#### Material shown:
-- ==== Sys2Proof/Machine/Gate.lean ====
section
/-! DEFINITION. The reply builder's content and the verdict gate (R36 to R46, R49, R250, R319 to R323). -/
namespace Sys2Proof.Machine

/-! ## Content (R49, R250) -/

/-- The header of a reply as it stands (R239, R240); a generation frame has CONV, SEQ, MSG and BASE zero. -/
def Reply.hdr (r : Reply) : Hdr :=
  let gen := r.kind == 5
  let d := if gen then { r.org.desc with conv := none, seq := none, msg := none } else r.org.desc
  { op := d.op.getD 0, status := r.status
    flags := replyFlags (r.kind == 3) r.nan r.sat r.warn r.late r.unchecked r.mixed r.pad
    detail := r.detail, dig := r.hasDig, rfl := d.rflags.getD 0, model := d.model.getD 0, version := r.version
    conv := d.convWord, seq := d.sq, msg := d.msg.getD 0, resLen := r.res.length, info := r.info, stamp := r.org.stamp
    base := if gen then 0 else r.base }

/-- Frame 0's window as it stands: corrected bytes replace those first received. -/
def State.winOf (s : State) (r : Reply) : List Byte :=
  if r.kind = 5 then [] else
  match r.frames with
  | [] => r.org.win
  | n :: _ => match Tbl.find s.frames n with | some f => f.bytes.take 1024 | none => r.org.win

/-- The template of a reply: its own, or the handler's for the destination's carriage. -/
def Reply.template (r : Reply) (d : Dest) : Option Nat :=
  match r.tmpl with | some t => some t | none => handlerTmpl r.org.cfg r.org.handler d.carriage

/-- The width a fill record writes. -/
def fillWidth (car len src arg : Nat) : Nat :=
  if src = 2 ∨ src = 3 then 6 else if src = 4 ∨ src = 5 then (if car = 0 then 4 else 16)
  else if src = 6 ∨ src = 7 ∨ src = 8 ∨ src = 9 then 2 else if src = 10 ∨ src = 11 then 1
  else if src = 12 then (if arg = 0 then 6 else if arg = 1 then 4 else 2) else len

/-- Offsets at which a FLAGS record's byte is still what the content holds. -/
def flagSpots (car : Nat) : List (Nat × Nat × Nat × Nat) → List Nat
  | [] => []
  | (off, _, src, _) :: t =>
    if src = 11 ∧ !(t.any (fun r => decide (r.1 ≤ off ∧ off < r.1 + fillWidth car r.2.1 r.2.2.1 r.2.2.2))) then
      off :: flagSpots car t
    else flagSpots car t

/-- A stored content with REPLAYED set, PAD as given, and its checksums computed again (R250). -/
def patchReplay (content : List Byte) (fills : List (Nat × Nat × Nat × Nat)) (hdrAt car : Nat) (pad : Bool) : List Byte :=
  let fl := (byteAt content (hdrAt + 5) % 128 / 2 * 2 + 1) + (if pad then 128 else 0)
  let put := fun (c : List Byte) (o : Nat) => overwrite c o [BitVec.ofNat 8 fl]
  let c1 := ((flagSpots car fills).filter (· < hdrAt)).foldl put content
  let c2 := put c1 (hdrAt + 5)
  overwrite (applySums car fills c2) hdrAt (slice c2 hdrAt 48)

/-- The content of a reply, and where its header lies. -/
def State.render (s : State) (r : Reply) : List Byte × Nat × List (Nat × Nat × Nat × Nat) :=
  match r.dest with
  | none => ([], 0, [])
  | some d =>
    if r.kind = 3 then (patchReplay r.content r.fills r.hdrAt d.carriage r.pad, r.hdrAt, r.fills)
    else
      match r.template d with
      | none => ([], 0, [])
      | some t =>
        let c := r.org.cfg
        let dig := if r.hasDig then padTo (r.digest.getD []) 16 else []
        let f : FillIn := { win := s.winOf r, metadata := r.org.metadata, dest := d, srcMac := lpMac s.regs.cfg d.lport,
                            hdr := r.hdr, total := tmplLen c t + r.res.length + dig.length }
        (buildContent c t f r.res dig, tmplLen c t - 48, tmplFills c t)

/-- Render a reply and keep its content. -/
def State.rendered (s : State) (r : Reply) : Reply :=
  let c := s.render r
  { r with content := c.1, hdrAt := c.2.1, fills := c.2.2 }

/-- The next place in the order in which replies become ready (R32). -/
def State.nextOrder (s : State) : Nat := s.replies.foldl (fun m e => max m (e.2.order + 1)) 0

/-! ## Rollback points (R203) -/

/-- Captured states whose write has completed become the rollback point, the latest of those below which no verdict is missing. -/
def State.promote (s : State) (k : Nat) : State :=
  match Tbl.find s.ctxs k with
  | none => s
  | some x =>
    match (x.written.filter (fun c => x.openPos.all (fun p => decide (c ≤ p)))).getLast? with
    | some c =>
      ({ s with ctxs := Tbl.put s.ctxs k { x with rb := c, written := x.written.filter (fun w => decide (c < w)) } }).count
        (Reg.SEQ_CNT_CKPT (k / 4096))
    | none => s

/-- A position of a context has every verdict good. -/
def State.posGood (s : State) (k pos : Nat) : State :=
  match Tbl.find s.ctxs k with
  | none => s
  | some x => ({ s with ctxs := Tbl.put s.ctxs k { x with openPos := x.openPos.filter (· != pos) } }).promote k

/-! ## Messages and bad verdicts (R36, R38, R43) -/

/-- Frames that nothing needs any longer are forgotten; one whose verdicts have not all come stays for them (R43). -/
def State.gc (s : State) : State :=
  { s with frames := Tbl.keep s.frames (fun n f => !f.started || f.rerun || (f.bound && f.undecided) || s.heads.any (fun h => h.2.frame == n) ||
      s.msgs.any (fun m => m.2.frames.contains n) || s.replies.any (fun r => r.2.frames.contains n)) }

#### What is expected:
Going through the records above, state how many lines include the word "hasDig", and give no other text.

#### Exercise output:
2